A semana que hoje termina foi marcada por dois momentos relevantes para o setor pela atualidade dos temas em análise. É o caso da celebração dos 35 anos da AGROGÉS e da apresentação de mais um livro do Professor Francisco Avillez, com textos publicados nos últimos anos, de 2021 a 2024, e que constituem excelentes reflexões sobre o estado e os desafios da agricultura portuguesa e europeia, os impactos das políticas públicas e, sobretudo, as contas da agricultura portuguesa. Naturalmente que devem ser lidos à luz do contexto em que foram escritos, mas as preocupações continuam bastante atuais. Infelizmente, os problemas de base não se alteraram: apoios ao rendimento versus investimento e desenvolvimento rural; necessidade de organização da produção; reforço do peso dos agricultores na cadeia de valor e na criação de riqueza; e o reconhecimento de que a agricultura deve também ser valorizada pela sua multifuncionalidade, pelos serviços ambientais e de conservação do território prestados à sociedade. E de preservação do solo, onde verdadeiramente começa toda a cadeia alimentar, tendo presente o ciclo de nutrientes no conceito de economia circular.
Temos de reconhecer que este pode e deve ser um momento de viragem nas políticas públicas, quer em Portugal, quer (sobretudo) na União Europeia, à luz do Diálogo Estratégico sobre o futuro da agricultura e da alimentação, ou dos relatórios Letta e Draghi, que devem ser levados muito a sério, se quisermos ter uma voz, respeitada, na (geo)política mundial.
Felicitando a AGROGÉS pelo aniversário e pelo evento, foi muito gratificante ter tido a oportunidade de contribuir para a reflexão sobre o que poderá ser a agricultura (e os agricultores) nos próximos 35 anos, com reputados especialistas em matérias como as políticas públicas, água, inteligência artificial, robótica e automação, ambiente e sustentabilidade, com a excelente moderação do colega José Diogo Albuquerque.
Pela nossa parte, focámos o tema da segurança alimentar, centrado na geopolítica e nas economias emergentes, nas indefinições e instabilidades atuais, os (sérios) riscos de disrupção nas cadeias de abastecimento face a alguns dossiês em discussão na União Europeia, designadamente as Novas Técnicas Genómicas (que, ao não avançarem, comprometem a inovação, o conhecimento, a competitividade e a sustentabilidade) e as cadeias livres de desflorestação ou EUDR, como é mais conhecido.

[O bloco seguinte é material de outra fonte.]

-- ==== Sys2Proof/Laws/AccountEvent.lean ====
section
namespace Sys2Proof.Machine

/-! ## What a command adds to an event

A command of the supply controller writes no record of its own and calls for no other notice than SUPPLY_CHANGED and
ARMED (R113, R118, R125). -/

/-- The event `e'` is `e` with commands given in it. -/
structure Event.Commands (e e' : Event) : Prop where
  within : e.Within e'
  records : e'.records = e.records
  follow : ∀ f : FollowUp, f ≠ .notice .supplyChanged → f ≠ .notice .armed → (f ∈ e'.follow ↔ f ∈ e.follow)

theorem Event.Commands.refl (e : Event) : e.Commands e := ⟨.refl e, rfl, fun _ _ _ => Iff.rfl⟩

theorem Event.Commands.trans {a b c : Event} (h : a.Commands b) (k : b.Commands c) : a.Commands c :=
  ⟨h.within.trans k.within, k.records.trans h.records, fun f hs ha => (k.follow f hs ha).trans (h.follow f hs ha)⟩

section
variable (e : Event)

theorem Event.commands_ite (a b : Event) (c : Prop) [Decidable c] (ha : e.Commands a) (hb : e.Commands b) :
    e.Commands (if c then a else b) := by
  split <;> assumption

theorem Event.commands_enter (c : Contactor) : e.Commands (e.enter c) := by
  refine ⟨e.within_enter c, ?_, fun f hs ha => ?_⟩
  · unfold Event.enter
    dsimp only
    split <;> split <;> rfl
  · rw [e.enter_follow, List.mem_append, List.mem_append]
    constructor
    · rintro (h | h | h)
      · exact h
      all_goals split at h <;> simp_all
    · exact .inl

theorem Event.commands_updateNv (f : Nv → Nv) (h : (f e.nv).withSupplyOf e.nv = e.nv)
    (hj : (f e.nv).journal = e.nv.journal) : e.Commands (e.updateNv f) :=
  ⟨e.within_updateNv f h hj, rfl, fun _ _ _ => Iff.rfl⟩

theorem Event.commands_updateDriver (f : DriverUnit → DriverUnit) : e.Commands (e.updateDriver f) :=
  ⟨e.within_updateDriver f, rfl, fun _ _ _ => Iff.rfl⟩

theorem Event.commands_beginDrive (d : Position) (c : DriveCause) (o : Origin) : e.Commands (e.beginDrive d c o) := by
  unfold Event.beginDrive
  exact ((Event.commands_updateNv _ _ rfl rfl).trans (Event.commands_enter _ _)).trans (Event.commands_updateDriver _ _)

theorem Event.commands_giveClose (o : Origin) : e.Commands (e.giveClose o) :=
  (Event.commands_updateNv e _ rfl rfl).trans (Event.commands_beginDrive _ _ _ _)

theorem Event.commands_giveArm (d : Option ArmDeadline) : e.Commands (e.giveArm d) :=
  (Event.commands_updateNv e _ rfl rfl).trans (Event.commands_enter _ _)

theorem Event.commands_giveDisarm : e.Commands e.giveDisarm :=
  (Event.commands_updateNv e _ rfl rfl).trans (Event.commands_enter _ _)

theorem Event.commands_commandForFirm (k : HoldKind) : e.Commands (e.commandForFirm k) := by
  unfold Event.commandForFirm
  split
  · exact e.commands_ite _ _ _ (e.commands_enter _) (e.commands_beginDrive _ _ _)
  · exact e.commands_ite _ _ _ (e.commands_beginDrive _ _ _) (.refl e)
  · exact .refl e

theorem Event.commands_commandForEmptied (p : Policy) : e.Commands (e.commandForEmptied p) := by
  unfold Event.commandForEmptied
  split
  · cases p
    · exact e.commands_giveClose _
    · exact e.commands_giveArm _
    · exact e.commands_giveArm _
  · exact e.commands_enter _
  · exact .refl e

theorem Event.commands_place (k : HoldKind) (phase : HoldPhase) (byRequest : Bool) (restore : Nat) :
    (e.join k phase byRequest restore).Commands (e.place k phase byRequest restore) := by
  rw [e.place_eq]
  exact Event.commands_ite _ _ _ _ (Event.commands_giveDisarm _)
    (Event.commands_ite _ _ _ _ (Event.commands_commandForFirm _ _) (.refl _))

theorem Event.commands_makeFirm (k : HoldKind) (left : PhaseName) (cause : FirmCause) :
    (e.firm k left cause).Commands (e.makeFirm k left cause) :=
  Event.commands_commandForFirm _ _

theorem Event.commands_remove {k : HoldKind} {had : HoldPhase} (hk : e.nv.holds.phase k = some had)
    (cause : RemovalCause) (named : Option Policy) (policy : Policy) :
    (e.drop k had cause named policy).Commands (e.remove k cause named policy) := by
  rw [e.remove_eq hk]
  exact Event.commands_ite _ _ _ _ (Event.commands_commandForEmptied _ _)
    (Event.commands_ite _ _ _ _ (Event.commands_enter _ _) (.refl _))

/-! ### Records and follow-ups of a placing, a passage to FIRM and a removal -/

theorem Event.place_records (k : HoldKind) (phase : HoldPhase) (byRequest : Bool) (restore : Nat) :
    (e.place k phase byRequest restore).records =
      e.records ++
        [.holdPlaced k phase (if byRequest then some Port.l else none) (if k = .load then some restore else none)] :=
  (e.commands_place k phase byRequest restore).records

theorem Event.makeFirm_records (k : HoldKind) (left : PhaseName) (cause : FirmCause) :
    (e.makeFirm k left cause).records = e.records ++ [.holdFirm k left cause] :=
  (e.commands_makeFirm k left cause).records

theorem Event.remove_records {k : HoldKind} {had : HoldPhase} (hk : e.nv.holds.phase k = some had)
    (cause : RemovalCause) (named : Option Policy) (policy : Policy) :
    (e.remove k cause named policy).records = e.records ++ [e.nv.removalRecord k had cause named policy] :=
  (e.commands_remove hk cause named policy).records

/-- A kind that is not in the list leaves it unchanged by its removal. -/
theorem Event.remove_of_absent {k : HoldKind} (hk : e.nv.holds.phase k = none) (cause : RemovalCause)
    (named : Option Policy) (policy : Policy) : e.remove k cause named policy = e := by
  unfold Event.remove
  rw [hk]

/-- A removal's record is read off the list alone (R161). -/
theorem Nv.removalRecord_congr {n m : Nv} (h : n.holds = m.holds) (k : HoldKind) (had : HoldPhase) (cause : RemovalCause)
    (named : Option Policy) (policy : Policy) :
    n.removalRecord k had cause named policy = m.removalRecord k had cause named policy := by
  simp only [Nv.removalRecord, h]

section
variable {f : FollowUp} (hs : f ≠ .notice .supplyChanged) (ha : f ≠ .notice .armed)
include hs ha

theorem Event.mem_place_follow (k : HoldKind) (phase : HoldPhase) (byRequest : Bool) (restore : Nat) :
    f ∈ (e.place k phase byRequest restore).follow ↔ f ∈ e.follow :=
  (e.commands_place k phase byRequest restore).follow f hs ha

theorem Event.mem_remove_follow (k : HoldKind) (cause : RemovalCause) (named : Option Policy) (policy : Policy) :
    f ∈ (e.remove k cause named policy).follow ↔ f ∈ e.follow := by
  cases hk : e.nv.holds.phase k with
  | none => rw [e.remove_of_absent hk]
  | some had => exact (e.commands_remove hk cause named policy).follow f hs ha

end

/-! ## The CREDIT hold (R19, R101) -/

/-- A change of the exhausted condition calls, beside its commands, for CREDIT_EXHAUSTED when the condition begins. -/
theorem Event.mem_creditCondition_follow (before after : Bool) {f : FollowUp} (hs : f ≠ .notice .supplyChanged)
    (ha : f ≠ .notice .armed) :
    f ∈ (e.creditCondition before after).follow ↔
      f ∈ e.follow ∨ f = .notice .creditExhausted ∧ before = false ∧ after = true := by
  unfold Event.creditCondition
  cases before <;> cases after
  · simp
  · simp only [Event.notify_follow, List.mem_append, List.mem_singleton, and_self, if_true, and_true]
    refine or_congr_left ?_
    split
    · exact e.mem_place_follow hs ha _ _ _ _
    · exact Iff.rfl
  · simpa using e.mem_remove_follow hs ha _ _ _ _
  · simp

end

theorem Event.Within.account {e e' : Event} (h : e.Within e') : e'.nv.account = e.nv.account := by
  have := congrArg Nv.account h.nv
  exact this

theorem Event.Within.settings {e e' : Event} (h : e.Within e') : e'.nv.settings = e.nv.settings := by
  have := congrArg Nv.settings h.nv
  exact this

theorem Event.Within.ceilingHolds {e e' : Event} (h : e.Within e') : e'.nv.ceilingHolds = e.nv.ceilingHolds := by
  simp only [Nv.ceilingHolds, h.account, h.settings]

/-- The phase that an event gives a CREDIT hold is the one of R108. -/
theorem Event.Ready.creditPhase {s : State} {e : Event} (h : e.Ready s) {t : State}
    (ht : t.nv.ceilingHolds = e.nv.ceilingHolds) : e.creditPhase = s.creditPhase t := by
  have hw : e.state.mayWait = true ↔ s.supply.loadhi = true ∧ 0 < s.nv.settings.graceTime := by
    have := h.settings
    simp only [Event.nv] at this
    simp [State.mayWait, h.supply, this]
  simp only [Event.creditPhase, State.creditPhase, h.window, h.clock, h.settings, ht, hw]
  rfl

/-- The CREDIT hold follows the exhausted condition in an event that has moved nothing (R19, R101). -/
theorem Event.Ready.creditFollows {s : State} {e : Event} (h : e.Ready s)
    (hx : .notice .creditExhausted ∉ e.follow) :
    let e' := e.creditCondition s.nv.account.exhausted e.nv.account.exhausted
    ∃ rs, e'.records = e.records ++ rs ∧ s.creditFollows e'.view rs ∧
      (rs ≠ [] → e.nv.account.exhausted ≠ s.nv.account.exhausted) := by
  intro e'
  have hin : e.Within e' := e.within_creditCondition _ _
  have hacc : e'.view.nv.account.exhausted = e.nv.account.exhausted := congrArg Account.exhausted hin.account
  have hholds : e.nv.holds = s.nv.holds := h.kept.1
  have hphase : e.creditPhase = s.creditPhase e'.view := h.creditPhase hin.ceilingHolds
  have hnotice : .notice .creditExhausted ∈ e'.view.newestFollow ↔
      s.nv.account.exhausted = false ∧ e'.view.nv.account.exhausted = true := by
    rw [hacc, Event.view_newestFollow, e.mem_creditCondition_follow _ _ (by decide) (by decide)]
    simp [hx]
  unfold State.creditFollows
  rw [hacc] at hnotice ⊢
  have kept : e' = e → s.supplyKept e'.view := fun he => by rw [he]; exact h.kept
  have hcond : e' = e.creditCondition s.nv.account.exhausted e.nv.account.exhausted := rfl
  unfold Event.creditCondition at hcond
  rw [hholds] at hcond
  cases hb : s.nv.account.exhausted <;> cases ha : e.nv.account.exhausted <;> rw [hb, ha] at hcond hnotice
  case false.true =>
    cases hc : s.nv.holds.credit with
    | none =>
      replace hcond : e' = (e.place .credit e.creditPhase false 0).notify .creditExhausted := by
        simpa [hc] using hcond
      refine ⟨[.holdPlaced .credit e.creditPhase none none], ?_, ⟨hnotice, ?_, ?_⟩, by simp⟩
      · rw [hcond]
        exact e.place_records _ _ _ _
      · rw [← hphase, hcond]
        exact ((Event.sameSupply_notify _ (by decide) (by decide)).placed _ _ _ _).mpr (h.placed _ _ _ _)
      · rw [hphase]
    | some had =>
      replace hcond : e' = e.notify .creditExhausted := by simpa [hc] using hcond
      refine ⟨[], by rw [hcond]; simp, ⟨hnotice, ?_, rfl⟩, by simp⟩
      rw [hcond]
      exact (Event.sameSupply_notify _ (by decide) (by decide)).supplyKept.mpr h.kept
  case true.false =>
    replace hcond : e' = e.remove .credit .credit none s.nv.settings.creditPolicy.policy := by
      simpa [h.settings] using hcond
    cases hc : s.nv.holds.credit with
    | none =>
      have he : e' = e := hcond.trans (e.remove_of_absent (by rw [hholds]; exact hc) _ _ _)
      exact ⟨[], by rw [he]; simp, ⟨hnotice, kept he, rfl⟩, by simp⟩
    | some had =>
      have hpolicy : s.nv.settings.creditPolicy.policy =
          match s.nv.settings.creditPolicy with | .auto => .auto | .press => .press := by
        cases s.nv.settings.creditPolicy <;> rfl
      refine ⟨[s.nv.removalRecord .credit had .credit none s.nv.settings.creditPolicy.policy], ?_,
        ⟨hnotice, ?_, congrArg (fun p => [s.nv.removalRecord .credit had .credit none p]) hpolicy⟩, by simp⟩
      · rw [hcond, e.remove_records (by rw [hholds]; exact hc), Nv.removalRecord_congr hholds]
      · have := h.removed (k := .credit) hc .credit none s.nv.settings.creditPolicy.policy
        rw [← hcond, hpolicy] at this
        exact this
  all_goals
    have he : e' = e := by simpa using hcond
    exact ⟨[], by rw [he]; simp, ⟨hnotice, kept he, rfl⟩, by simp⟩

Quem nos segue neste espaço das Notas da Semana sabe o quanto aqui escrevemos e refletimos sobre este dossiê, as preocupações que fomos manifestando ao longo de mais de um ano, no plano interno e externo, os debates, colóquios, não só nossos, mas de inúmeros setores, análises de impacto, as cartas e exposições aos ministros da Agricultura e do Ambiente, bem como à Presidente da Comissão Europeia. Conhece igualmente a ausência de respostas, o silêncio “ensurdecedor”, o tempo que não tínhamos. Até que, a 2 de outubro, chegou a proposta da Comissão de adiamento por 12 meses da entrada em vigor da legislação.
Seguiu-se o processo de análise pelos Estados-membros, no Comité de Representantes Permanentes (COREPER), na Comissão e no Parlamento Europeu, com relativo consenso face às fragilidades do processo e à total incapacidade das autoridades e das empresas de implementarem os novos requisitos com o rigor necessário e, ainda mais complicado, a sua aplicação nos países de origem. Até porque eram praticamente inexistentes os documentos de orientação. Aliás, não foi por acaso que esta decisão da Presidente Von der Leyen foi tomada na sequência de fortes pressões dos países exportadores agropecuários, entre os quais o Brasil, que acolheu o G20.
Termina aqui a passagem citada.